In functional analysis, a linear transformation L between normed vector spaces is said to be bounded, or to be a bounded linear operator, if the ratio of the norms of L(v) and v is bounded above, over all non-zero vectors v.

It is simple to prove that this is the same condition on L as continuity, for the topologies induced from the norms.

In the case of a matrix A acting as a linear transformation, from Rm to Rn, or from Cm to Cn, one can prove directly that A must be bounded. In fact the function

f(v) = ||A(v)||

is continuous as a function of v, for any norm ||.||; and the set of v with ||v|| = 1 is compact, being a closed, bounded subset. The matrix norm of A is by definition the supremum of f. In this case it is attained somewhere, again by the compactness of the domain.

In general the operator norm of a bounded linear transformation L from V to W, where V and W are both normed real vector spaces (or both normed complex) vector spaces is defined as the supremum of the ||L(v)|| taken over all v in V of norm 1. This definition uses the property ||c.v|| = |c|.||v|| where c is a scalar, to restrict attention to v with ||v|| = 1. Geometrically we need (for real scalars) to look at one vector only on each ray out from the origin 0.

Note that there are two different norms here: that in V and that in W. Even if V = W we might wish to take distinct norms on it. In fact given two norms ||.|| and |||.||| on V, the identity operator on V will have an operator norm, in passing from V with ||.|| as norm to V with |||.|||, only if we can say

|||v||| < C.||v||

for some absolute constant C, for all v. When V is finite-dimensional, we can be sure of this: for example in the case of two dimensions the conditions ||v|| = 1 and |||v||| = 1 may define a rectangle and an ellipse respectively, centred at 0. Whatever their proportions and orientations, we can magnify the rectangle so that the ellipse fits inside the enlarged rectangle; and vice versa.

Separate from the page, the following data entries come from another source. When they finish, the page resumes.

/-- The path whose port sends an abort of a kind: its own for kinds 1 and 2 while it can, another to the same target port for kind 3; a PLOGI goes out when the link returns (Table 09-15). -/
def State.abortPath (s : State) (sc p kind : Nat) : Option Path :=
  let x := s.sub sc
  let q := x.paths.getD p {}
  if kind = 1 then (if s.portUp q.kind q.port then some q else none)
  else if kind = 2 then (if q.up then some q else none)
  else if kind = 3 then (x.paths.find? (fun k => k.1 != p && k.2.state == 2 && k.2.kind == 1 && fld k.2.target 0 16 == fld q.target 0 16)).map (·.2)
  else none

/-- An abort is sent at a stamp; the ABORT interval runs from the first of an attempt (R287, R288). DESIGN CHOICE (log 182): an abort that waits for its association or link counts from the failure. -/
def State.sendAbort (s : State) (sc wsn kind : Nat) (at_ : Nat := s.now) : State :=
  let p := ((s.jrec sc wsn).map (·.path)).getD 0
  let r := (s.sub sc).route
  let s := match s.abortPath sc p kind with
    | some q => s.frameOut (stageOf q.kind q.port) r (s.route r).claim
    | none => s
  s.onRec sc wsn (fun r => { r with
    abortKind := kind
    tAbort := at_
    abortEnd := if r.abortRes = 1 then r.abortEnd else at_ + s.abortT r.inst
    abortRes := 1 })

/-- An attempt fails at a stamp: condStatus 0 for the path or the target, else the final status that a confirmed abort gives, with a channel condition (R281). Timeouts on its path are then no longer consecutive (R285). -/
def State.failAttempt (s : State) (sc wsn condStatus cond : Nat) (at_ : Nat := s.now) : State :=
  match s.jrec sc wsn with
  | none => s
  | some r =>
    if !r.active || r.aborting then s
    else
      let s := (s.inClass r.cls).dropInline sc wsn
      let s := s.onRec sc wsn (fun r => { r with condStatus := condStatus, cond := if cond = 0 then r.cond else cond, devstat := if cond = 0 then r.devstat else condStat cond, inData := false, resp := none })
      let s := s.onPath sc r.path (fun p => { p with fails := p.fails + 1, timeouts := 0 })
      s.sendAbort sc wsn (s.abortKindOf sc r.path) at_

/-- The records of a subchannel that a test selects. -/
def Subch.wsns (x : Subch) (sel : JRec → Bool) : List Nat := (x.slots.filter (fun k => sel k.2)).map (fun k => k.2.wsn)

/-- A path becomes LOST at a stamp, and its attempts fail (R281, R285). -/
def State.losePath (s : State) (sc p : Nat) (at_ : Nat := s.now) : State :=
  let q := (s.sub sc).paths.getD p {}
  if q.state = 0 ∨ q.state = 3 then s
  else
    let s := s.onPath sc p (fun q => { q with state := if q.state = 4 then 4 else 3, change := at_, loginAt := at_, timeouts := 0 })
    ((s.sub sc).wsns (fun r => r.active && r.path == p)).foldl (fun s w => s.failAttempt sc w 0 0 at_) s

/-- The journal lets a failed attempt be sent again (R281). -/
def State.mayRedrive (s : State) (r : JRec) : Bool :=
  r.condStatus == 0 && decide (r.attempts < (s.sub r.sc).maxAtt) && (r.cmds.drop r.done).all (fun c => c.code != 8) && !s.resetting r.inst

/-- A record that waits for an attempt has nothing prepared for it (R276). -/
def JRec.fresh (r : JRec) : JRec := { r with comp := [], need := [], prepEnd := none }

/-- The abort of an attempt is confirmed (Tables 03-5, 09-11). The status of a record that an instance reset cancels after an attempt is free among the codes of Table 02-21. -/
def State.confirmAbort (s : State) (sc wsn : Nat) : State :=
  match s.jrec sc wsn with
  | none => s
  | some r =>
    if !r.aborting then s
    else
      let s := s.onRec sc wsn (fun r => { r with abortRes := 2 })
      if s.resetting r.inst then s.drawn.cancelRec sc wsn (s.freeNat % 16)
      else if r.condStatus ≠ 0 then s.cancelRec sc wsn r.condStatus
      else if s.mayRedrive r then
        let s := s.onRec sc wsn (fun r => { r with state := 1, avoid := some r.path }.fresh)
        (s.waitPath sc wsn).settlePath sc r.path
      else s.doubtRec sc wsn

/-- An abort is rejected or goes unanswered: the next kind that Table 09-15 allows for the path (R288). -/
def State.rejectAbort (s : State) (sc wsn : Nat) : State :=
  match s.jrec sc wsn with
  | none => s
  | some r =>
    if !r.aborting then s
    else
      let x := s.sub sc
      let q := x.paths.getD r.path {}
      if r.abortKind = 1 then s.sendAbort sc wsn (if !s.portUp q.kind q.port && x.otherPath r.path then 3 else 4)
      else if r.abortKind = 3 then s.sendAbort sc wsn 4
      else s

/-! ### Routes and engines (R290 to R294) -/

/-- The active engine of a Route (R290). -/
def State.activeEng (s : State) (r : Nat) : Option Nat := [2 * r, 2 * r + 1].find? (fun n => (s.engine n).state == 1)

/-- Health STATE and CAUSE of an engine (Table 13-6). -/
def State.engHealth (s : State) (n cause : Nat) : Nat × Nat :=
  let st := (s.engine n).state
  if st = 1 then (if (s.engine (mate n)).state = 3 then (0, 0) else (1, 9))
  else if st = 2 ∨ st = 3 then (2, 0)
  else if st = 5 then (3, 0)
  else (4, cause)

/-- An engine changes state; both health words of the Route follow (R387). -/
def State.toEngine (s : State) (n st cause : Nat) : State :=
  let s := s.onEngine n (fun e => { e with state := st })
  let h := s.engHealth n cause
  let s := s.setHealth (unitCode 6 n) h.1 h.2
  let k := s.engHealth (mate n) (s.health (unitCode 6 (mate n))).cause
  s.setHealth (unitCode 6 (mate n)) k.1 k.2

This is, however, a phenomenon of finite dimensions: that all norms will turn out to be equivalent: they stay within constant multiples of each other, and from a topological point of view they give the same open sets. This all fails for infinite-dimensional spaces. This can be seen, for example, by considering the differentiation operator D, as applied to trigonometric polynomials. We can take the root mean square as norm: since D(einx) = ineinx, the norms of D applied to the finite-dimensional subspaces of the Hilbert space grow beyond any bounds. Therefore an operator as fundamental as D can fail to have an operator norm.

A basic theorem applies the Baire category theorem to show that if L has as domain and range Banach spaces, it will be bounded. That is, in the example just given, D must not be defined on all square-integrable Fourier series; and indeed we know that they can represent continuous but nowhere differentiable functions. The intuition is that if L magnifies norms of some vectors by as large a number as we choose, we should be able to condense singularities - choose a vector v that sums up others for which it would be contradictory for ||L(v)|| to be finite - showing that the domain of L cannot be the whole of V.